Models

Hooman is bring-your-own-model by design: local llama.cpp / MLX with no API keys, hosted providers with your keys, or OpenAI-compatible baseUrls pointed at private gateways and vLLM clusters. First-run setup (CLI and VS Code) validates one provider and writes its available chat LLMs into config.json. That file splits model configuration into reusable providers (credentials and provider-level options) and llms (named model presets that reference a provider by name).

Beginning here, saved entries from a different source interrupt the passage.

theorem execResetPulseEnd_kept {s t : State} {x0 : BitVec 9} (h : Kept s t) : KeptO s (execResetPulseEnd x0 t) := by
  unfold execResetPulseEnd
  repeat' with_reducible first
    | assumption
    | (extract_lets +onlyGivenNames u; first | ((refine (fun (_ : Kept s u) => ?_) ?_); (on_goal 1 => clear_value u); (on_goal 2 => subst u)) | ((refine (fun (_ : Kept1 s u) => ?_) ?_); (on_goal 1 => clear_value u); (on_goal 2 => subst u)) | ((refine (fun (_ : Kept2 s u) => ?_) ?_); (on_goal 1 => clear_value u); (on_goal 2 => subst u)) | ((refine (fun (_ : ∀ t, Kept s t → Kept s (u t)) => ?_) ?_); (on_goal 1 => clear_value u); (on_goal 2 => subst u)) | ((refine (fun (_ : ∀ t a, Kept s t → Kept s (u t a)) => ?_) ?_); (on_goal 1 => clear_value u); (on_goal 2 => subst u)) | ((refine (fun (_ : ∀ t a b, Kept s t → Kept s (u t a b)) => ?_) ?_); (on_goal 1 => clear_value u); (on_goal 2 => subst u)) | ((refine (fun (_ : ∀ t a b c, Kept s t → Kept s (u t a b c)) => ?_) ?_); (on_goal 1 => clear_value u); (on_goal 2 => subst u)) | ((refine (fun (_ : ∀ a t, Kept s t → Kept s (u a t)) => ?_) ?_); (on_goal 1 => clear_value u); (on_goal 2 => subst u)) | ((refine (fun (_ : ∀ a b t, Kept s t → Kept s (u a b t)) => ?_) ?_); (on_goal 1 => clear_value u); (on_goal 2 => subst u)) | ((refine (fun (_ : ∀ a b c t, Kept s t → Kept s (u a b c t)) => ?_) ?_); (on_goal 1 => clear_value u); (on_goal 2 => subst u)) | ((refine (fun (_ : ∀ a b c d t, Kept s t → Kept s (u a b c d t)) => ?_) ?_); (on_goal 1 => clear_value u); (on_goal 2 => subst u)) | clear_value u)
    | intro _ _ _ _ _ _
    | intro _ _ _ _ _
    | intro _ _ _ _
    | intro _ _ _
    | intro _ _
    | refine KeptO.next ?_
    | refine State.forEach_kept ?_ (fun _ _ _ => ?_)
    | refine State.releaseReset_kept ?_
    | exact Kept1.fst (by assumption)
    | exact Kept2.snd (by assumption)
    | exact Kept1.of (by assumption) (by assumption)
    | fail_if_no_progress refine kept_mk ?_
    | split
    | refine Kept1.of ?_ (by assumption)
    | fail_if_no_progress refine Kept1.mk ?_
    | apply_assumption

end Sys2Proof.Machine
end

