-- ==== Sys2Proof/Laws/KeptPair.lean ====
section
/-! SUPPORT. Every operation of Machine/Pair.lean keeps the waiting commands, the invariant and every programmed bit. -/

namespace Sys2Proof.Machine

set_option linter.unusedTactic false
set_option linter.unreachableTactic false

theorem State.raisePair_kept {s t : State} {x0 : Nat} {x1 : Nat} (h : Kept s t) : Kept s (State.raisePair t x0 x1) := by
  unfold State.raisePair
  repeat' with_reducible first
    | assumption
    | refine State.raise_kept ?_
    | exact Kept1.fst (by assumption)
    | exact Kept2.snd (by assumption)
    | exact Kept1.of (by assumption) (by assumption)
    | fail_if_no_progress refine kept_mk ?_
    | fail_if_no_progress refine Kept1.mk ?_

theorem State.linkLost_kept {s t : State} {x0 : Nat} (h : Kept s t) : Kept s (State.linkLost t x0) := by
  unfold State.linkLost
  repeat' with_reducible first
    | assumption
    | refine State.raisePair_kept ?_
    | exact Kept1.fst (by assumption)
    | exact Kept2.snd (by assumption)
    | exact Kept1.of (by assumption) (by assumption)
    | fail_if_no_progress refine kept_mk ?_
    | fail_if_no_progress refine Kept1.mk ?_

theorem State.setDiverged_kept {s t : State} {x0 : Nat} {x1 : Bool} (h : Kept s t) : Kept s (State.setDiverged t x0 x1) := by
  unfold State.setDiverged
  repeat' with_reducible first
    | assumption
    | refine State.setRbit_kept ?_
    | exact Kept1.fst (by assumption)
    | exact Kept2.snd (by assumption)
    | exact Kept1.of (by assumption) (by assumption)
    | fail_if_no_progress refine kept_mk ?_
    | fail_if_no_progress refine Kept1.mk ?_

theorem State.diverge_kept {s t : State} {x0 : Nat} {x1 : Nat} (h : Kept s t) : Kept s (State.diverge t x0 x1) := by
  unfold State.diverge
  repeat' with_reducible first
    | assumption
    | refine kept_ite (fun _ => ?_) (fun _ => ?_)
    | refine kept1_ite (fun _ => ?_) (fun _ => ?_)
    | (extract_lets +onlyGivenNames u; first | ((refine (fun (_ : Kept s u) => ?_) ?_); (on_goal 1 => clear_value u); (on_goal 2 => subst u)) | ((refine (fun (_ : Kept1 s u) => ?_) ?_); (on_goal 1 => clear_value u); (on_goal 2 => subst u)) | ((refine (fun (_ : Kept2 s u) => ?_) ?_); (on_goal 1 => clear_value u); (on_goal 2 => subst u)) | clear_value u)
    | refine State.setDiverged_kept ?_
    | refine State.bump_kept ?_
    | refine State.raisePair_kept ?_
    | refine State.modPairCtx_kept ?_
    | refine State.linkCommand_kept ?_
    | exact Kept1.fst (by assumption)
    | exact Kept2.snd (by assumption)
    | exact Kept1.of (by assumption) (by assumption)
    | fail_if_no_progress refine kept_mk ?_
    | split
    | fail_if_no_progress refine Kept1.mk ?_

theorem State.sendPairHello_kept {s t : State} (h : Kept s t) : Kept s (State.sendPairHello t) := by
  unfold State.sendPairHello
  repeat' with_reducible first
    | assumption
    | (extract_lets +onlyGivenNames u; first | ((refine (fun (_ : Kept s u) => ?_) ?_); (on_goal 1 => clear_value u); (on_goal 2 => subst u)) | ((refine (fun (_ : Kept1 s u) => ?_) ?_); (on_goal 1 => clear_value u); (on_goal 2 => subst u)) | ((refine (fun (_ : Kept2 s u) => ?_) ?_); (on_goal 1 => clear_value u); (on_goal 2 => subst u)) | clear_value u)
    | refine State.forEach_kept ?_ (fun _ _ _ => ?_)
    | refine State.emit_kept ?_
    | refine State.bump_kept ?_
    | exact Kept1.fst (by assumption)
    | exact Kept2.snd (by assumption)
    | exact Kept1.of (by assumption) (by assumption)
    | fail_if_no_progress refine kept_mk ?_
    | fail_if_no_progress refine Kept1.mk ?_

theorem execPairHelloTimer_kept {s t : State} (h : Kept s t) : KeptO s (execPairHelloTimer t) := by
  unfold execPairHelloTimer
  repeat' with_reducible first
    | assumption
    | refine kept_ite (fun _ => ?_) (fun _ => ?_)
    | refine kept1_ite (fun _ => ?_) (fun _ => ?_)
    | refine KeptO.next ?_
    | refine State.ifLive_kept ?_ (fun _ _ => ?_)
    | refine State.sendPairHello_kept ?_
    | exact Kept1.fst (by assumption)
    | exact Kept2.snd (by assumption)
    | exact Kept1.of (by assumption) (by assumption)
    | fail_if_no_progress refine kept_mk ?_
    | split
    | fail_if_no_progress refine Kept1.mk ?_

theorem State.openLink_kept {s t : State} {x0 : PairHello} (h : Kept s t) : Kept s (State.openLink t x0) := by
  unfold State.openLink
  repeat' with_reducible first
    | assumption
    | refine kept_ite (fun _ => ?_) (fun _ => ?_)
    | refine kept1_ite (fun _ => ?_) (fun _ => ?_)
    | (extract_lets +onlyGivenNames u; first | ((refine (fun (_ : Kept s u) => ?_) ?_); (on_goal 1 => clear_value u); (on_goal 2 => subst u)) | ((refine (fun (_ : Kept1 s u) => ?_) ?_); (on_goal 1 => clear_value u); (on_goal 2 => subst u)) | ((refine (fun (_ : Kept2 s u) => ?_) ?_); (on_goal 1 => clear_value u); (on_goal 2 => subst u)) | clear_value u)
    | refine State.forEach_kept ?_ (fun _ _ _ => ?_)
    | refine State.doIf_kept ?_ (fun _ _ => ?_)
    | refine State.setLink_kept ?_
    | refine State.setFld_kept ?_
    | refine State.setReg64_kept ?_
    | refine State.putRole_kept ?_
    | refine State.setRbit_kept ?_
    | refine State.linkLost_kept ?_
    | refine State.setDiverged_kept ?_
    | refine State.takeFree_kept ?_
    | refine Kept2.snd (State.takeFree_kept ?_)
    | refine Kept2.of (State.takeFree_kept ?_) (by assumption)
    | refine State.diverge_kept ?_
    | exact Kept1.fst (by assumption)
    | exact Kept2.snd (by assumption)
    | exact Kept1.of (by assumption) (by assumption)
    | fail_if_no_progress refine kept_mk ?_
    | split
    | fail_if_no_progress refine Kept1.mk ?_

theorem State.helloFrom_kept {s t : State} {x0 : PairHello} (h : Kept s t) : Kept s (State.helloFrom t x0) := by
  unfold State.helloFrom
  repeat' with_reducible first
    | assumption
    | refine kept_ite (fun _ => ?_) (fun _ => ?_)
    | refine kept1_ite (fun _ => ?_) (fun _ => ?_)
    | (extract_lets +onlyGivenNames u; first | ((refine (fun (_ : Kept s u) => ?_) ?_); (on_goal 1 => clear_value u); (on_goal 2 => subst u)) | ((refine (fun (_ : Kept1 s u) => ?_) ?_); (on_goal 1 => clear_value u); (on_goal 2 => subst u)) | ((refine (fun (_ : Kept2 s u) => ?_) ?_); (on_goal 1 => clear_value u); (on_goal 2 => subst u)) | clear_value u)
    | refine State.doIf_kept ?_ (fun _ _ => ?_)
    | refine State.setRbit_kept ?_
    | refine State.openLink_kept ?_
    | refine State.linkLost_kept ?_
    | exact Kept1.fst (by assumption)
    | exact Kept2.snd (by assumption)
    | exact Kept1.of (by assumption) (by assumption)
    | fail_if_no_progress refine kept_mk ?_
    | split
    | fail_if_no_progress refine Kept1.mk ?_

theorem State.dropPicture_kept {s t : State} {x0 : Nat} (h : Kept s t) : Kept s (State.dropPicture t x0) := by
  unfold State.dropPicture
  repeat' with_reducible first
    | assumption
    | refine State.modCtx_kept ?_
    | refine State.dropJobs_kept ?_
    | exact Kept1.fst (by assumption)
    | exact Kept2.snd (by assumption)
    | exact Kept1.of (by assumption) (by assumption)
    | fail_if_no_progress refine kept_mk ?_
    | split
    | refine Kept1.of ?_ (by assumption)
    | fail_if_no_progress refine Kept1.mk ?_

theorem State.resumeByRefresh_kept {s t : State} {x0 : Nat} {x1 : Option Nat} (h : Kept s t) : Kept s (State.resumeByRefresh t x0 x1) := by
  unfold State.resumeByRefresh
  repeat' with_reducible first
    | assumption
    | (extract_lets +onlyGivenNames u; first | ((refine (fun (_ : Kept s u) => ?_) ?_); (on_goal 1 => clear_value u); (on_goal 2 => subst u)) | ((refine (fun (_ : Kept1 s u) => ?_) ?_); (on_goal 1 => clear_value u); (on_goal 2 => subst u)) | ((refine (fun (_ : Kept2 s u) => ?_) ?_); (on_goal 1 => clear_value u); (on_goal 2 => subst u)) | clear_value u)
    | refine State.dropPicture_kept ?_
    | refine State.modCtx_kept ?_
    | refine State.bump_kept ?_
    | exact Kept1.fst (by assumption)
    | exact Kept2.snd (by assumption)
    | exact Kept1.of (by assumption) (by assumption)
    | fail_if_no_progress refine kept_mk ?_
    | fail_if_no_progress refine Kept1.mk ?_

theorem State.resumeCtx_kept {s t : State} {x0 : Nat} {x1 : Bool} (h : Kept s t) : Kept s (State.resumeCtx t x0 x1) := by
  unfold State.resumeCtx
  repeat' with_reducible first
    | assumption
    | refine kept_ite (fun _ => ?_) (fun _ => ?_)
    | refine kept1_ite (fun _ => ?_) (fun _ => ?_)
    | (extract_lets +onlyGivenNames u; first | ((refine (fun (_ : Kept s u) => ?_) ?_); (on_goal 1 => clear_value u); (on_goal 2 => subst u)) | ((refine (fun (_ : Kept1 s u) => ?_) ?_); (on_goal 1 => clear_value u); (on_goal 2 => subst u)) | ((refine (fun (_ : Kept2 s u) => ?_) ?_); (on_goal 1 => clear_value u); (on_goal 2 => subst u)) | ((refine (fun (_ : ∀ t, Kept s t → Kept s (u t)) => ?_) ?_); (on_goal 1 => clear_value u); (on_goal 2 => subst u)) | ((refine (fun (_ : ∀ t a, Kept s t → Kept s (u t a)) => ?_) ?_); (on_goal 1 => clear_value u); (on_goal 2 => subst u)) | ((refine (fun (_ : ∀ t a b, Kept s t → Kept s (u t a b)) => ?_) ?_); (on_goal 1 => clear_value u); (on_goal 2 => subst u)) | ((refine (fun (_ : ∀ t a b c, Kept s t → Kept s (u t a b c)) => ?_) ?_); (on_goal 1 => clear_value u); (on_goal 2 => subst u)) | ((refine (fun (_ : ∀ a t, Kept s t → Kept s (u a t)) => ?_) ?_); (on_goal 1 => clear_value u); (on_goal 2 => subst u)) | ((refine (fun (_ : ∀ a b t, Kept s t → Kept s (u a b t)) => ?_) ?_); (on_goal 1 => clear_value u); (on_goal 2 => subst u)) | ((refine (fun (_ : ∀ a b c t, Kept s t → Kept s (u a b c t)) => ?_) ?_); (on_goal 1 => clear_value u); (on_goal 2 => subst u)) | ((refine (fun (_ : ∀ a b c d t, Kept s t → Kept s (u a b c d t)) => ?_) ?_); (on_goal 1 => clear_value u); (on_goal 2 => subst u)) | clear_value u)
    | intro _ _ _ _ _ _
    | intro _ _ _ _ _
    | intro _ _ _ _
    | intro _ _ _
    | intro _ _
    | refine State.forEach_kept ?_ (fun _ _ _ => ?_)
    | refine State.setPairCtx_kept ?_
    | refine State.resumeByRefresh_kept ?_
    | refine State.putRtp_kept ?_
    | exact Kept1.fst (by assumption)
    | exact Kept2.snd (by assumption)
    | exact Kept1.of (by assumption) (by assumption)
    | fail_if_no_progress refine kept_mk ?_
    | split
    | refine Kept1.of ?_ (by assumption)
    | fail_if_no_progress refine Kept1.mk ?_
    | apply_assumption

theorem State.takeover_kept {s t : State} (h : Kept s t) : Kept s (State.takeover t) := by
  unfold State.takeover
  repeat' with_reducible first
    | assumption
    | refine kept_ite (fun _ => ?_) (fun _ => ?_)
    | refine kept1_ite (fun _ => ?_) (fun _ => ?_)
    | (extract_lets +onlyGivenNames u; first | ((refine (fun (_ : Kept s u) => ?_) ?_); (on_goal 1 => clear_value u); (on_goal 2 => subst u)) | ((refine (fun (_ : Kept1 s u) => ?_) ?_); (on_goal 1 => clear_value u); (on_goal 2 => subst u)) | ((refine (fun (_ : Kept2 s u) => ?_) ?_); (on_goal 1 => clear_value u); (on_goal 2 => subst u)) | clear_value u)
    | refine State.forEach_kept ?_ (fun _ _ _ => ?_)
    | refine State.doIf_kept ?_ (fun _ _ => ?_)
    | refine State.setRbit_kept ?_
    | refine State.setRegN_kept ?_
    | refine State.putRole_kept ?_
    | refine State.raisePair_kept ?_
    | refine State.emit_kept ?_
    | refine State.modCtx_kept ?_
    | refine State.resumeCtx_kept ?_
    | refine State.sessStatus_kept ?_
    | refine State.setReg64_kept ?_
    | refine State.bump_kept ?_
    | exact Kept1.fst (by assumption)
    | exact Kept2.snd (by assumption)
    | exact Kept1.of (by assumption) (by assumption)
    | fail_if_no_progress refine kept_mk ?_
    | split
    | fail_if_no_progress refine Kept1.mk ?_

theorem State.takeoverIf_kept {s t : State} (h : Kept s t) : Kept s (State.takeoverIf t) := by
  unfold State.takeoverIf
  repeat' with_reducible first
    | assumption
    | refine kept_ite (fun _ => ?_) (fun _ => ?_)
    | refine kept1_ite (fun _ => ?_) (fun _ => ?_)
    | refine State.takeover_kept ?_
    | exact Kept1.fst (by assumption)
    | exact Kept2.snd (by assumption)
    | exact Kept1.of (by assumption) (by assumption)
    | fail_if_no_progress refine kept_mk ?_
    | split
    | fail_if_no_progress refine Kept1.mk ?_

theorem State.afterStop_kept {s t : State} {x0 : Bool} (h : Kept s t) : Kept s (State.afterStop t x0) := by
  unfold State.afterStop
  repeat' with_reducible first
    | assumption
    | refine kept_ite (fun _ => ?_) (fun _ => ?_)
    | refine kept1_ite (fun _ => ?_) (fun _ => ?_)
    | refine State.setLink_kept ?_
    | refine State.takeoverIf_kept ?_
    | exact Kept1.fst (by assumption)
    | exact Kept2.snd (by assumption)
    | exact Kept1.of (by assumption) (by assumption)
    | fail_if_no_progress refine kept_mk ?_
    | split
    | fail_if_no_progress refine Kept1.mk ?_

theorem execTakeover_kept {s t : State} (h : Kept s t) : KeptO s (execTakeover t) := by
  unfold execTakeover
  repeat' with_reducible first
    | assumption
    | refine kept_ite (fun _ => ?_) (fun _ => ?_)
    | refine kept1_ite (fun _ => ?_) (fun _ => ?_)
    | refine KeptO.next ?_
    | refine State.ifLive_kept ?_ (fun _ _ => ?_)
    | refine State.takeoverIf_kept ?_
    | exact Kept1.fst (by assumption)
    | exact Kept2.snd (by assumption)
    | exact Kept1.of (by assumption) (by assumption)
    | fail_if_no_progress refine kept_mk ?_
    | split
    | fail_if_no_progress refine Kept1.mk ?_

theorem execHeartbeatLoss_kept {s t : State} (h : Kept s t) : KeptO s (execHeartbeatLoss t) := by
  unfold execHeartbeatLoss
  repeat' with_reducible first
    | assumption
    | refine kept_ite (fun _ => ?_) (fun _ => ?_)
    | refine kept1_ite (fun _ => ?_) (fun _ => ?_)
    | (extract_lets +onlyGivenNames u; first | ((refine (fun (_ : Kept s u) => ?_) ?_); (on_goal 1 => clear_value u); (on_goal 2 => subst u)) | ((refine (fun (_ : Kept1 s u) => ?_) ?_); (on_goal 1 => clear_value u); (on_goal 2 => subst u)) | ((refine (fun (_ : Kept2 s u) => ?_) ?_); (on_goal 1 => clear_value u); (on_goal 2 => subst u)) | clear_value u)
    | refine KeptO.next ?_
    | refine State.ifLive_kept ?_ (fun _ _ => ?_)
    | refine State.linkLost_kept ?_
    | refine State.setLink_kept ?_
    | refine State.takeoverIf_kept ?_
    | exact Kept1.fst (by assumption)
    | exact Kept2.snd (by assumption)
    | exact Kept1.of (by assumption) (by assumption)
    | fail_if_no_progress refine kept_mk ?_
    | split
    | fail_if_no_progress refine Kept1.mk ?_
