theorem execCeCmp_kept {s t : State} {x0 : Fin 16} (h : Kept s t) : KeptO s (execCeCmp x0 t) := by
  unfold execCeCmp
  repeat' with_reducible first
    | assumption
    | refine KeptO.next ?_
    | refine State.ceWord_kept ?_ (fun _ _ _ => ?_)
    | refine State.ceCmp_kept ?_
    | refine Kept1.fst (State.ceCmp_kept ?_)
    | refine Kept1.of (State.ceCmp_kept ?_) (by assumption)
    | exact Kept1.fst (by assumption)
    | exact Kept2.snd (by assumption)
    | exact Kept1.of (by assumption) (by assumption)
    | fail_if_no_progress refine kept_mk ?_
    | fail_if_no_progress refine Kept1.mk ?_

theorem execCeBfx_kept {s t : State} {x0 : Fin 16} (h : Kept s t) : KeptO s (execCeBfx x0 t) := by
  unfold execCeBfx
  repeat' with_reducible first
    | assumption
    | refine KeptO.next ?_
    | refine State.ceWord_kept ?_ (fun _ _ _ => ?_)
    | refine State.ceReg_kept ?_
    | refine Kept1.fst (State.ceReg_kept ?_)
    | refine Kept1.of (State.ceReg_kept ?_) (by assumption)
    | exact Kept1.fst (by assumption)
    | exact Kept2.snd (by assumption)
    | exact Kept1.of (by assumption) (by assumption)
    | fail_if_no_progress refine kept_mk ?_
    | fail_if_no_progress refine Kept1.mk ?_

theorem execCeBfi_kept {s t : State} {x0 : Fin 16} (h : Kept s t) : KeptO s (execCeBfi x0 t) := by
  unfold execCeBfi
  repeat' with_reducible first
    | assumption
    | refine KeptO.next ?_
    | refine State.ceWord_kept ?_ (fun _ _ _ => ?_)
    | refine State.ceReg_kept ?_
    | refine Kept1.fst (State.ceReg_kept ?_)
    | refine Kept1.of (State.ceReg_kept ?_) (by assumption)
    | exact Kept1.fst (by assumption)
    | exact Kept2.snd (by assumption)
    | exact Kept1.of (by assumption) (by assumption)
    | fail_if_no_progress refine kept_mk ?_
    | fail_if_no_progress refine Kept1.mk ?_

theorem execCeClz_kept {s t : State} {x0 : Fin 16} (h : Kept s t) : KeptO s (execCeClz x0 t) := by
  unfold execCeClz
  repeat' with_reducible first
    | assumption
    | refine KeptO.next ?_
    | refine State.ceWord_kept ?_ (fun _ _ _ => ?_)
    | refine State.ceReg_kept ?_
    | refine Kept1.fst (State.ceReg_kept ?_)
    | refine Kept1.of (State.ceReg_kept ?_) (by assumption)
    | exact Kept1.fst (by assumption)
    | exact Kept2.snd (by assumption)
    | exact Kept1.of (by assumption) (by assumption)
    | fail_if_no_progress refine kept_mk ?_
    | fail_if_no_progress refine Kept1.mk ?_

theorem execCeAddi_kept {s t : State} {x0 : Fin 16} (h : Kept s t) : KeptO s (execCeAddi x0 t) := by
  unfold execCeAddi
  repeat' with_reducible first
    | assumption
    | refine KeptO.next ?_
    | refine State.ceWord_kept ?_ (fun _ _ _ => ?_)
    | refine State.ceImm_kept ?_
    | refine Kept1.fst (State.ceImm_kept ?_)
    | refine Kept1.of (State.ceImm_kept ?_) (by assumption)
    | exact Kept1.fst (by assumption)
    | exact Kept2.snd (by assumption)
    | exact Kept1.of (by assumption) (by assumption)
    | fail_if_no_progress refine kept_mk ?_
    | fail_if_no_progress refine Kept1.mk ?_

theorem execCeAndi_kept {s t : State} {x0 : Fin 16} (h : Kept s t) : KeptO s (execCeAndi x0 t) := by
  unfold execCeAndi
  repeat' with_reducible first
    | assumption
    | refine KeptO.next ?_
    | refine State.ceWord_kept ?_ (fun _ _ _ => ?_)
    | refine State.ceImm_kept ?_
    | refine Kept1.fst (State.ceImm_kept ?_)
    | refine Kept1.of (State.ceImm_kept ?_) (by assumption)
    | exact Kept1.fst (by assumption)
    | exact Kept2.snd (by assumption)
    | exact Kept1.of (by assumption) (by assumption)
    | fail_if_no_progress refine kept_mk ?_
    | fail_if_no_progress refine Kept1.mk ?_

Each provider page below covers its options fields, reasoning support, and example configs.

Supported providers

Provider	Runtime id
Anthropic	`anthropic`
Azure	`azure`
Bedrock	`bedrock`
Google	`google`
Groq	`groq`
llama.cpp	`llama-cpp`
MiniMax	`minimax`
MLX	`mlx`
Moonshot	`moonshot`
Ollama	`ollama`
OpenAI	`openai`
OpenRouter	`openrouter`
xAI	`xai`

Shared shape

{
  "name": "MiniMax",
  "provider": "minimax",
  "options": {
    "apiKey": "..."
  }
}

{
  "name": "MiniMax M3",
  "provider": "MiniMax",
  "options": {
    "model": "MiniMax-M3",
    "temperature": 1,
    "maxTokens": 4096
  },
  "default": true
}

Every llms entry, regardless of provider, carries the same normalized options shape: model (required), optional temperature, optional topP, optional maxTokens (Google maps this to the SDK’s maxOutputTokens), and optional context (context size in tokens — only honored by the local llama.cpp and MLX providers, where it overrides the provider-level context and feeds the context-usage gauge; other providers ignore it).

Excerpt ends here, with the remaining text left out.